The last X-Men film before Fox become part of the Disney canon, the popular Dark Phoenix storyline has been floated around the franchise for some time. There is a now or never feel to X-Men: Dark Phoenix, the film launching itself into a situation with both global and local stakes. It makes for an interesting character investigation – something the franchise has a strong history of – but there are one too many missteps plaguing the franchise’s final bow.
Following a space rescue mission, Jean Grey (Sophie Turner) is imbued with the power of a mystical cosmic force that she struggles to control. She emerges as a threat to the X-Men as she loses herself to the Phoenix force; as she leaves the Academy in an attempt to protect her friends from herself, she meets Vuk (Jessica Chastain), who promises her control over her new power. However, Vuk is a member of an alien race whose home was destroyed by the Phoenix force, and she believes that the force could help her rebuild her world – at the expense of humanity, naturally.
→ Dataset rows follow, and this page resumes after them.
/-- A Group-1 word reads AC and L only where a micro-operation uses them before another has written them (R274), and
what it does then. CLA and CLL give AC and L a value, so a word with both completes from a machine where neither had
one (70_reset_and_hazards R283). Any word without both rotates completes where the items it needs have a value; an item
it does not write stays as it is, with a value or not. A word that needs AC stops on AC where that alone is missing, and
one that needs L on L; that the undefined rotate needs both is the model's choice, log entry 14. -/
def Obligations.Group1ReadsOnlyWhatItUses : Prop :=
  (∀ (s : State) (g : Group1), g.cla = true → g.cll = true →
    exec (.oprGroup1 g) s = exec (.oprGroup1 g) { s with ac := some 0#12, link := some false }) ∧
  (∀ (s : State) (g : Group1) (x : Word) (l : Bool), (g.rar && g.ral) = false →
    (Sys2Proof.Rules.needsAc g = true → s.ac = some x) → (Sys2Proof.Rules.needsLink g = true → s.link = some l) →
      let p := Sys2Proof.Rules.sequence4 g (Sys2Proof.Rules.sequences123 g x l)
      exec (.oprGroup1 g) s = .next { s with
        ac := if Sys2Proof.Rules.writesAc g then some p.1 else s.ac
        link := if Sys2Proof.Rules.writesLink g then some p.2 else s.link }) ∧
  (∀ (s : State) (g : Group1), Sys2Proof.Rules.needsAc g = true → s.ac = none →
    (Sys2Proof.Rules.needsLink g = true → s.link.isSome) →
      exec (.oprGroup1 g) s = .next (s.fatal (.unwrittenRead s.instrAddr .ac))) ∧
  (∀ (s : State) (g : Group1), Sys2Proof.Rules.needsLink g = true → s.link = none →
    (Sys2Proof.Rules.needsAc g = true → s.ac.isSome) →
      exec (.oprGroup1 g) s = .next (s.fatal (.unwrittenRead s.instrAddr .link))) ∧
  (∀ s : State, s.ac = none → ∀ ins ∈ [Instr.cma, .iac],
    exec ins s = .next (s.fatal (.unwrittenRead s.instrAddr .ac))) ∧
  (∀ s : State, s.link = none → exec .cml s = .next (s.fatal (.unwrittenRead s.instrAddr .link))) ∧
  (∀ s : State, s.ac = none → s.link.isSome → ∀ ins ∈ [Instr.rar, .ral, .rtr, .rtl],
    exec ins s = .next (s.fatal (.unwrittenRead s.instrAddr .ac))) ∧
  (∀ s : State, s.ac.isSome → s.link = none → ∀ ins ∈ [Instr.rar, .ral, .rtr, .rtl],
    exec ins s = .next (s.fatal (.unwrittenRead s.instrAddr .link)))

/-- The order example (R185), from any AC and L = 0, and the one word of every order of its four mnemonics. -/
def Obligations.ClaCmaIacRalExample : Prop :=
  decode 0o7245#12 = .oprGroup1 { cla := true, cma := true, iac := true, ral := true } ∧
  (∀ (s : State) (x : Word), s.ac = some x → s.link = some false →
    exec (decode 0o7245#12) s = .next { s with ac := some 1#12, link := some false }) ∧
  ∀ values : List Word, values.Perm [0o7200#12, 0o7040#12, 0o7001#12, 0o7004#12] → operateWord values = 0o7245#12

/-- The rotate law (R186): RAR then RAL, or RAL then RAR, restores the state. -/
def Obligations.RotateLaw : Prop :=
  ∀ (s : State) (x : Word) (l : Bool), s.ac = some x → s.link = some l →
    (∃ t, exec .rar s = .next t ∧ exec .ral t = .next s) ∧
    (∃ t, exec .ral s = .next t ∧ exec .rar t = .next s)

/-- The rotates rotate the 13-bit L:AC (10_state R22): RAR and RAL by one place, RTR and RTL by two. -/
def Obligations.RotatesTurnTheExtendedRegister : Prop :=
  ∀ (s : State) (x : Word) (l : Bool), s.ac = some x → s.link = some l →
    ∀ c ∈ [(Instr.rar, 1, 0), (.rtr, 2, 0), (.ral, 0, 1), (.rtl, 0, 2)],
      ∃ t x' l', exec c.1 s = .next t ∧ t.ac = some x' ∧ t.link = some l' ∧
        extended x' l' = ((extended x l).rotateRight c.2.1).rotateLeft c.2.2

/-- What Group 1 leaves unchanged (10_state R31; 44_operate_group1): everything but AC and L, and the model's draw
counter for the undefined rotate; AC and L too in a word that sets none of the bits that act on them. -/
def Obligations.Group1Frame : Prop :=
  ∀ (s t : State) (g : Group1) (ins : Instr), ins ∈ Sys2Proof.Rules.group1Instrs g → exec ins s = .next t →
    t.pc = s.pc ∧ t.ir = s.ir ∧ t.pf = s.pf ∧ (∀ b, t.mem.read b = s.mem.read b) ∧ t.trace = s.trace ∧
    t.out = s.out ∧ t.stepping = s.stepping ∧ Sys2Proof.Rules.keepsFaultAndRun s t ∧
    (g.rar = false ∨ g.ral = false → t.draws = s.draws) ∧
    (ins ∈ [Instr.nop, .cml, .cll] → t.ac = s.ac) ∧ (ins ∈ [Instr.nop, .cma, .cla] → t.link = s.link) ∧
    (ins = .oprGroup1 g → g.iac = false → g.rar = false → g.ral = false →
      (g.cla = false → g.cma = false → t.ac = s.ac) ∧ (g.cll = false → g.cml = false → t.link = s.link))

/-! ### Operate Group 2 -/

/-- The Group-2 sequencer (R190 to R193, R202 to R204, R206), for any combination of bits; and every Group-2 word, named
or not, does what its bits say. The AND family with fewer than three conditions and the PC in Halt are the spec's
decisions D10 and D19, the selection of the group (R190) and the bit places (R65) its decisions D6 and D7; that a word
goes to its named row is the model's choice, log entry 15. -/
def Obligations.Group2SequencerResult : Prop :=
  (∀ (s : State) (g : Group2) (x pc : Word) (l : Bool), s.ac = some x → s.link = some l → s.pc = some pc →
    let pc' := if Sys2Proof.Rules.skips g x l then pc + 1#12 else pc
    exec (.oprGroup2 g) s =
      .next { s with
        pc := some pc'
        ac := some (if g.cla then 0#12 else x)
        running := if g.hlt then false else s.running
        trace := if g.hlt then s.trace ++ [.halt pc'] else s.trace }) ∧
  ∀ (s : State) (w : Word), w.extractLsb' 8 4 = 0b1111#4 → w.getLsbD 0 = false →
    exec (decode w) s = exec (.oprGroup2
      { cla := w.getLsbD 7, sign := w.getLsbD 6, zero := w.getLsbD 5, link := w.getLsbD 4,
        andFamily := w.getLsbD 3, unused := w.getLsbD 2, hlt := w.getLsbD 1 }) s

/-- The skip tests alone, each needing only what it reads: SMA, SZA, SNL of the OR family (R194 to R196) and SPA, SNA,
SZL, SKP of the AND family (R197 to R200; that SKP always skips is the spec's decision D10). -/
def Obligations.SkipTestResults : Prop :=
  (decode 0o7500#12 = .sma ∧ decode 0o7440#12 = .sza ∧ decode 0o7420#12 = .snl ∧ decode 0o7510#12 = .spa ∧
    decode 0o7450#12 = .sna ∧ decode 0o7430#12 = .szl ∧ decode 0o7410#12 = .skp) ∧
  (∀ (s : State) (x pc : Word), s.ac = some x → s.pc = some pc →
    exec .sma s = .next { s with pc := some (if x.getLsbD 11 then pc + 1#12 else pc) } ∧
    exec .sza s = .next { s with pc := some (if x = 0#12 then pc + 1#12 else pc) } ∧
    exec .spa s = .next { s with pc := some (if x.getLsbD 11 then pc else pc + 1#12) } ∧
    exec .sna s = .next { s with pc := some (if x = 0#12 then pc else pc + 1#12) }) ∧
  (∀ (s : State) (l : Bool) (pc : Word), s.link = some l → s.pc = some pc →
    exec .snl s = .next { s with pc := some (if l then pc + 1#12 else pc) } ∧
    exec .szl s = .next { s with pc := some (if l then pc else pc + 1#12) }) ∧
  ∀ (s : State) (pc : Word), s.pc = some pc → exec .skp s = .next { s with pc := some (pc + 1#12) }

/-- HLT alone (R203), as the instruction's effect and as the whole step, whose TRACE ends with Halt and then
InstructionExecuted (the trace points are the spec's decision D19). -/
def Obligations.HltResult : Prop :=
  decode 0o7402#12 = .hlt ∧
  (∀ (s : State) (pc : Word), s.pc = some pc →
    exec .hlt s = .next { s with running := false, trace := s.trace ++ [.halt pc] }) ∧
  ∀ (s : State) (a : Word), s.running = true → s.fault = none → s.pc = some a → s.mem.read a = some 0o7402#12 →
    step s = .next { s with
      ir := 0o7402#12
      pc := some (a + 1#12)
      running := false
      trace := s.trace ++ [.halt (a + 1#12),
        .instructionExecuted a 0o7402#12 s.ac s.link (some (a + 1#12))] }

/-- Each named operate word does what its group's generic sequencer does with its bits alone (R64, R65, R71, R184,
R206), in every state, items without a value included. -/
def Obligations.NamedWordsAreTheirBits : Prop :=
  ∀ s : State,
    (exec .nop s = exec (.oprGroup1 {}) s ∧ exec .iac s = exec (.oprGroup1 { iac := true }) s ∧
      exec .ral s = exec (.oprGroup1 { ral := true }) s ∧
      exec .rtl s = exec (.oprGroup1 { ral := true, two := true }) s ∧
      exec .rar s = exec (.oprGroup1 { rar := true }) s ∧
      exec .rtr s = exec (.oprGroup1 { rar := true, two := true }) s ∧
      exec .cml s = exec (.oprGroup1 { cml := true }) s ∧ exec .cma s = exec (.oprGroup1 { cma := true }) s ∧
      exec .cll s = exec (.oprGroup1 { cll := true }) s ∧ exec .cla s = exec (.oprGroup1 { cla := true }) s) ∧
    (exec .oprGroup2NoBits s = exec (.oprGroup2 {}) s ∧ exec .hlt s = exec (.oprGroup2 { hlt := true }) s ∧
      exec .skp s = exec (.oprGroup2 { andFamily := true }) s ∧ exec .snl s = exec (.oprGroup2 { link := true }) s ∧
      exec .szl s = exec (.oprGroup2 { link := true, andFamily := true }) s ∧
      exec .sza s = exec (.oprGroup2 { zero := true }) s ∧
      exec .sna s = exec (.oprGroup2 { zero := true, andFamily := true }) s ∧
      exec .sma s = exec (.oprGroup2 { sign := true }) s ∧
      exec .spa s = exec (.oprGroup2 { sign := true, andFamily := true }) s ∧
      exec .claGroup2 s = exec (.oprGroup2 { cla := true }) s)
Other than some explosive set pieces, most of the tension in Dark Phoenix is of a more verbal, introspective nature. Charles Xavier’s (James McAvoy) authority and motivations are challenged like never before, with even the very reason for the X-Men’s existence coming into question, his biggest challengers being Raven (Jennifer Lawrence) and Hank (Nicholas Hoult). Meanwhile, the relationship between Jean and Cyclops (Tye Sheridan) gives the story an emotional core and Michael Fassbender, as always, demonstrates that he has the charismatic anti-hero act down to a fine art.
However it’s Turner who provides the film its fiery heart, carrying the weight of Jean’s transformation with conviction. The whole cast deliver nuanced performances, as the turmoil of a family ripped apart makes for compelling drama.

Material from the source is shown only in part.